Known as the Pakistani Mother Teresa, Sister Ruth Pfau passed away at a hospital in Karachi on yesterday after a long illness. Her funeral mass will be held on 19 August at St. Patrick’s Cathedral.

Prime Minister Shahid Khaqan Abbassi announced a state funeral for her saying that the whole nation is indebted to Dr Ruth Pfau for her selfless and unmatched services to eradicate leprosy.

“She gave new hope to innumerable people and proved through her illustrious toil that serving humanity knows no boundaries. We are proud of her exemplary services and she will remain in our hearts as a shining symbol in times ahead,” said the Prime Minister.

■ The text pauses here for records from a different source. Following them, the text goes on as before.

theorem State.storeSys_stable (hP : Stable P) (m : Master) (job : Bool) (a : Nat) (w : Word) {s : State} (h_s : P s) : OfOptBus P (State.storeSys s m job a w) := by
  unfold State.storeSys; (try dsimp only); (try simp only [mk_upd])
  repeat' first | intro _ | with_reducible (first | assumption | apply st_upd hP | apply hP.reg | apply BusRes_stored_stable hP | apply State.dbgCtl_stable hP | apply State.drespWrite_stable hP | apply State.frcWrite_stable hP | apply State.hctl_stable hP | apply State.hostCommit_stable hP | apply State.jdoneClear_stable hP | apply State.rctlWrite_stable hP | apply State.rdataWrite_stable hP | apply State.recoverWrite_stable hP | apply State.siloWrite_stable hP | apply of_boite (P := P) | apply of_bnone (P := P) | apply of_bsome (P := P) | apply of_bite (P := P) | apply of_bok (P := P) | apply of_bdata (P := P) | apply of_bwait (P := P) | apply of_balign (P := P) | apply of_bbus (P := P) | apply of_bpriv (P := P) | apply of_btype (P := P) | apply of_bunchecked (P := P) | apply st_ite (P := P) | refine st_bok (P := P) (by assumption) ?_ | refine st_bdata (P := P) (by assumption) ?_ | refine st_next (P := P) (by assumption) ?_ | rfl) | split

theorem State.storePeriph_stable (hP : Stable P) (m : Master) (job : Bool) (a : Nat) (v : TWord) {s : State} (h_s : P s) : OfBus P (State.storePeriph s m job a v) := by
  unfold State.storePeriph; (try dsimp only); (try simp only [mk_upd])
  repeat' first | intro _ | with_reducible (first | assumption | apply st_upd hP | apply BusRes_stored_stable hP | apply State.plainStore_stable hP | apply State.setBit_stable hP | apply State.storeCan_stable hP | apply State.storeCoreSide_stable hP | apply State.storeNet_stable hP | apply State.storeSys_stable hP | apply of_bite (P := P) | apply of_bok (P := P) | apply of_bdata (P := P) | apply of_bwait (P := P) | apply of_balign (P := P) | apply of_bbus (P := P) | apply of_bpriv (P := P) | apply of_btype (P := P) | apply of_bunchecked (P := P) | apply st_ite (P := P) | apply st_getD (P := P) | apply of_getD (P := P) | apply st_foldl2 (P := P) | apply st_pite (P := P) | apply of_oite (P := P) | apply of_eite (P := P) | apply of_boite (P := P) | apply of_x2err (P := P) | apply of_x2ok (P := P) | apply of_next (P := P) | apply of_fault (P := P) | apply of_done (P := P) | apply of_trap (P := P) | apply of_wait (P := P) | apply of_unchecked (P := P) | apply of_none (P := P) | apply of_some (P := P) | apply of_bnone (P := P) | apply of_bsome (P := P) | apply of_enone (P := P) | apply of_esome (P := P) | apply of_xserr (P := P) | apply of_xsok (P := P) | apply of_xerr (P := P) | apply of_xok (P := P) | apply of_xeerr (P := P) | apply of_xeok (P := P) | apply of_xeperr (P := P) | apply of_xepok (P := P) | refine st_bok (P := P) (by assumption) ?_ | refine st_bdata (P := P) (by assumption) ?_ | refine st_optbus (P := P) (by assumption) ?_ | exact (OfBus.get (o := .ok _ _) (by assumption)) | exact (OfBus.get (o := .data _) (by assumption)) | refine st_exp2 (P := P) (by assumption) ?_ | refine st_opt (P := P) (by assumption) ?_ | refine st_snd (P := P) (by assumption) ?_ | refine st_fst (P := P) (by assumption) ?_ | refine st_opteff (P := P) (by assumption) ?_ | refine st_done (P := P) (by assumption) ?_ | refine st_trap (P := P) (by assumption) ?_ | refine st_wait (P := P) (by assumption) ?_ | refine st_next (P := P) (by assumption) ?_ | refine st_exs (P := P) (by assumption) ?_ | refine st_exp (P := P) (by assumption) ?_ | refine st_exe (P := P) (by assumption) ?_ | refine st_exee (P := P) (by assumption) ?_ | refine st_exep (P := P) (by assumption) ?_ | refine st_exepe (P := P) (by assumption) ?_ | rfl) | split

theorem State.stageStore_stable (hP : Stable P) (m : Master) (o : Nat) (w : TWord) {s : State} (h_s : P s) : P (State.stageStore s m o w) := by
  unfold State.stageStore; (try dsimp only); (try simp only [mk_upd])
  repeat' first | intro _ | with_reducible (first | assumption | apply st_upd hP | apply State.setBit_stable hP | apply st_ite (P := P) | rfl) | split

theorem State.imageReady_stable (hP : Stable P)  {s : State} (h_s : P s) : P (State.imageReady s) := by
  unfold State.imageReady; (try dsimp only)
  repeat' first | intro _ | with_reducible (first | assumption | apply State.advance_stable hP | apply st_ite (P := P)) | split

theorem State.nearLoad_stable (hP : Stable P) (c : Nat) (a : Nat) (v : TWord) (e : Ecc) {s : State} (h_s : P s) : OfBus P (State.nearLoad s c a v e) := by
  unfold State.nearLoad; (try dsimp only)
  repeat' first | intro _ | with_reducible (first | assumption | apply State.inDomain_stable hP | apply State.raiseSource_stable hP | apply of_bite (P := P) | apply of_bok (P := P) | apply of_bdata (P := P) | apply of_bwait (P := P) | apply of_balign (P := P) | apply of_bbus (P := P) | apply of_bpriv (P := P) | apply of_btype (P := P) | apply of_bunchecked (P := P) | apply st_ite (P := P) | refine st_bok (P := P) (by assumption) ?_ | refine st_bdata (P := P) (by assumption) ?_) | split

Several other national leaders also expressed their condolences on social media. Director General, Inter Services Public Relations (ISPR) Major General Asif Ghafoor tweeted prayers for Dr Ruth Pfau. “We shall remember you as Ambassador of humanity and for selfless services to the people of Pakistan. RIP, COAS.”

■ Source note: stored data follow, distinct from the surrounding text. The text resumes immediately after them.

theorem State.closeImage_stable (hP : Stable P) (led : Nat → Nat × Nat) {s : State} (h_s : P s) : P (State.closeImage s led) := by
  unfold State.closeImage; (try dsimp only)
  repeat' first | intro _ | with_reducible (first | assumption | apply State.accRecords_stable hP | apply State.balRecords_stable hP | apply State.canRecords_stable hP | apply State.dropAbsent_stable hP | apply State.echRecords_stable hP | apply State.ethRecords_stable hP | apply State.glnRecords_stable hP | apply State.grnRecords_stable hP | apply State.hstRecords_stable hP | apply State.imageHeader_stable hP | apply State.inpRecords_stable hP | apply State.ledRecords_stable hP | apply State.linRecords_stable hP | apply State.nmRecords_stable hP | apply State.prsRecords_stable hP | apply State.pwrRecords_stable hP | apply State.secRecords_stable hP | apply State.silRecords_stable hP | apply State.swRecords_stable hP | apply State.timRecords_stable hP | apply State.winRecord_stable hP | apply st_ite (P := P)) | split

theorem State.clearNotes_stable (hP : Stable P)  {s : State} (h_s : P s) : P (State.clearNotes s) := by
  unfold State.clearNotes; (try dsimp only)
  repeat' first | intro _ | with_reducible (first | assumption | apply State.accClear_stable hP | apply State.balClear_stable hP | apply State.canClear_stable hP | apply State.echClear_stable hP | apply State.ethClear_stable hP | apply State.grnClear_stable hP | apply State.hstClear_stable hP | apply State.inpClear_stable hP | apply State.ledClear_stable hP | apply State.linClear_stable hP | apply State.nmFrameClear_stable hP | apply State.pwrClear_stable hP | apply State.setFld_stable hP | apply State.silClear_stable hP | apply State.timClear_stable hP | apply st_ite (P := P)) | split

set_option maxRecDepth 8000 in
theorem State.closeFrame_stable (hP : Stable P)  {s : State} (h_s : P s) : P (State.closeFrame s) := by
  unfold State.closeFrame
  extract_lets s1 f2 s2 s3 s4
  have h1 : P s1 := State.gpioLatch_stable hP (st_forEach (fun t x h => State.latchWake_stable hP x h) (st_forEach (fun t x h => State.latchNote_stable hP x h) h_s))
  have h2 : P s2 := hP.rest s1 _ rfl rfl rfl rfl rfl (Nat.le_refl _) id h1
  clear_value s2
  have h3 : P s3 := State.inpClose_stable hP (st_forEach (fun t x h => State.ainJudge_stable hP x h) h2)
  clear_value s3
  have h4 : P s4 := State.prsClose_stable hP (State.swClose_stable hP h3)
  exact State.balEdge_stable hP (st_forEach (fun t x h => State.ledNote_stable hP x h) (st_ite (st_forEach (fun t x h => State.ledClose_stable hP x h) h4) h4))

theorem State.moveBlocks_stable (hP : Stable P) (back : Nat → Bool) (ended : Nat) {s : State} (h_s : P s) : P (State.moveBlocks s back ended) := by
  unfold State.moveBlocks; (try dsimp only); (try simp only [mk_upd])
  repeat' first | intro _ | with_reducible (first | assumption | apply st_upd hP | apply State.accDemand_stable hP | apply State.accEdge_stable hP | apply State.canEdge_stable hP | apply State.glnEdge_stable hP | apply State.inpSources_stable hP | apply State.ledEdge_stable hP | apply State.nmEdge_stable hP | apply State.prsEdge_stable hP | apply State.prsSlot_stable hP | apply State.pwrEdge_stable hP | apply State.swEdge_stable hP | apply State.vsEdge_stable hP | apply State.vsSlot_stable hP | apply st_ite (P := P) | apply st_forEach (P := P) | rfl) | split

theorem State.stampEdge_stable (hP : Stable P) (due : Option Int) {s : State} (h_s : P s) : P (State.stampEdge s due) := by
  unfold State.stampEdge; (try dsimp only); (try simp only [mk_upd])
  repeat' first | intro _ | with_reducible (first | assumption | apply st_upd hP | apply st_ite (P := P) | rfl) | split

theorem State.edge_stable (hP : Lasting P) (at_ : Nat) {s : State} (h_s : P s) : P (State.edge s at_) := by
  unfold State.edge
  extract_lets resume deadline cfgseal mask repeated committing ended due s1 led f2 s2 back r s3 s4 s5 f6 s6
  have h1 : P s1 := State.closeFrame_stable hP.toStable (State.accSlots_stable hP.toStable (State.advance_stable hP.toStable _ h_s))
  clear_value s1
  have h2 : P s2 := hP.any s1 _ rfl rfl rfl h1
  clear_value s2
  have h3 : P s3 := State.hostEdge_stable hP.toStable (State.stampEdge_stable hP.toStable _ (State.timEdge_stable hP.toStable (State.takeHeld_stable hP.toStable _ _ _ h2)))
  clear_value s3
  have h4 : P s4 := st_ite (State.commitImage_stable hP.toStable _ _ _ h3) (st_ite h3 (State.overrun_stable hP.toStable h3))
  clear_value s4
  have h5 : P s5 := State.moveBlocks_stable hP.toStable _ _ (State.safeRelease_stable hP.toStable (State.holdCommitted_stable hP.toStable _ h4))
  clear_value s5
  have h6 : P s6 := hP.any s5 _ rfl rfl rfl h5
  exact State.applyRequests_stable hP.toStable _ (State.clearNotes_stable hP.toStable (State.closeImage_stable hP.toStable _ h6))

theorem State.parkEdge_stable (hP : Stable P)  {s : State} (h_s : P s) : P (State.parkEdge s) := by
  unfold State.parkEdge; (try dsimp only); (try simp only [mk_upd])
  repeat' first | intro _ | with_reducible (first | assumption | apply st_upd hP | apply st_ite (P := P) | rfl) | split

theorem execFrameEdge_stable (hP : Lasting P) (w : World) {s : State} (h_s : P s) : OfOut P (execFrameEdge w s) := by
  unfold execFrameEdge
  refine of_oite ?_ (of_next h_s)
  extract_lets f1 s1 s2
  have h1 : P s1 := hP.any s _ rfl rfl rfl h_s
  have h2 : P s2 := State.observe_stable hP.toStable _ h1
  exact of_oite of_fault (of_next (State.parkEdge_stable hP.toStable (State.coresDown_stable hP.toStable (State.edge_stable hP _ h2))))

theorem execResumeEdge_stable (hP : Lasting P) (w : World) {s : State} (h_s : P s) : OfOut P (execResumeEdge w s) := by
  unfold execResumeEdge
  split
  · refine of_oite (of_next h_s) ?_
    extract_lets at_ us f1 s1 s2
    have h1 : P s1 := hP.any s _ rfl rfl rfl h_s
    have h2 : P s2 := State.observe_stable hP.toStable _ h1
    exact of_oite of_fault (of_next (State.parkEdge_stable hP.toStable (State.coresDown_stable hP.toStable (State.edge_stable hP _ h2))))
  · exact of_next h_s

theorem execSealDeadline_stable (hP : Stable P)  {s : State} (h_s : P s) : OfOut P (execSealDeadline s) := by
  unfold execSealDeadline; (try dsimp only)
  repeat' first | intro _ | with_reducible (first | assumption | apply State.advance_stable hP | apply of_oite (P := P) | apply of_next (P := P) | apply of_fault (P := P)) | split

theorem execFirmwareCutoff_stable (hP : Stable P)  {s : State} (h_s : P s) : OfOut P (execFirmwareCutoff s) := by
  unfold execFirmwareCutoff; (try dsimp only)
  repeat' first | intro _ | with_reducible (first | assumption | apply State.advance_stable hP | apply of_oite (P := P) | apply of_next (P := P) | apply of_fault (P := P)) | split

Former cricketer turned politician Imran Khan tweeted “Saddened to learn of Dr Ruth Pfau’s passing. Her spirit of selfless dedication leaves a void that will be difficult to fill.”

Similarly, Punjab Chief Minister Shehbaz Sharif took to the micro-blogging site saying “Really sorry to hear about Dr Ruth Pfau. What an incredible life she lived in the service of suffering humanity! She will be dearly missed.”

Sister Pfau served as personal adviser of military ruler General Zia-Ul-Haq and was awarded Pakistani citizenship in 1988 in appreciation for her services.

Through her efforts, in 1996, the World Health Organisation declared Pakistan one of the first countries in Asia to have controlled leprosy.

She was awarded the Hilal-e-Pakistan (the country’s second highest civilian award) in 1989, Hilal-e-Imtiaz in 1979 and Nishan-i-Quaid-i-Azam (highest civil awards) in 2010 by the government of Pakistan.

In 2015, the German consulate awarded Dr Pfau with the Staufer Medal in gold, its highest order of merit for service to the state.

The Marie Adelaide Society of Pakistan has treated over 50,000 leprosy patients in its 157 centres all over the country. Every year 12,000 Tuberculosis patients are treated and 7,000 cataract surgeries are done at these facilities.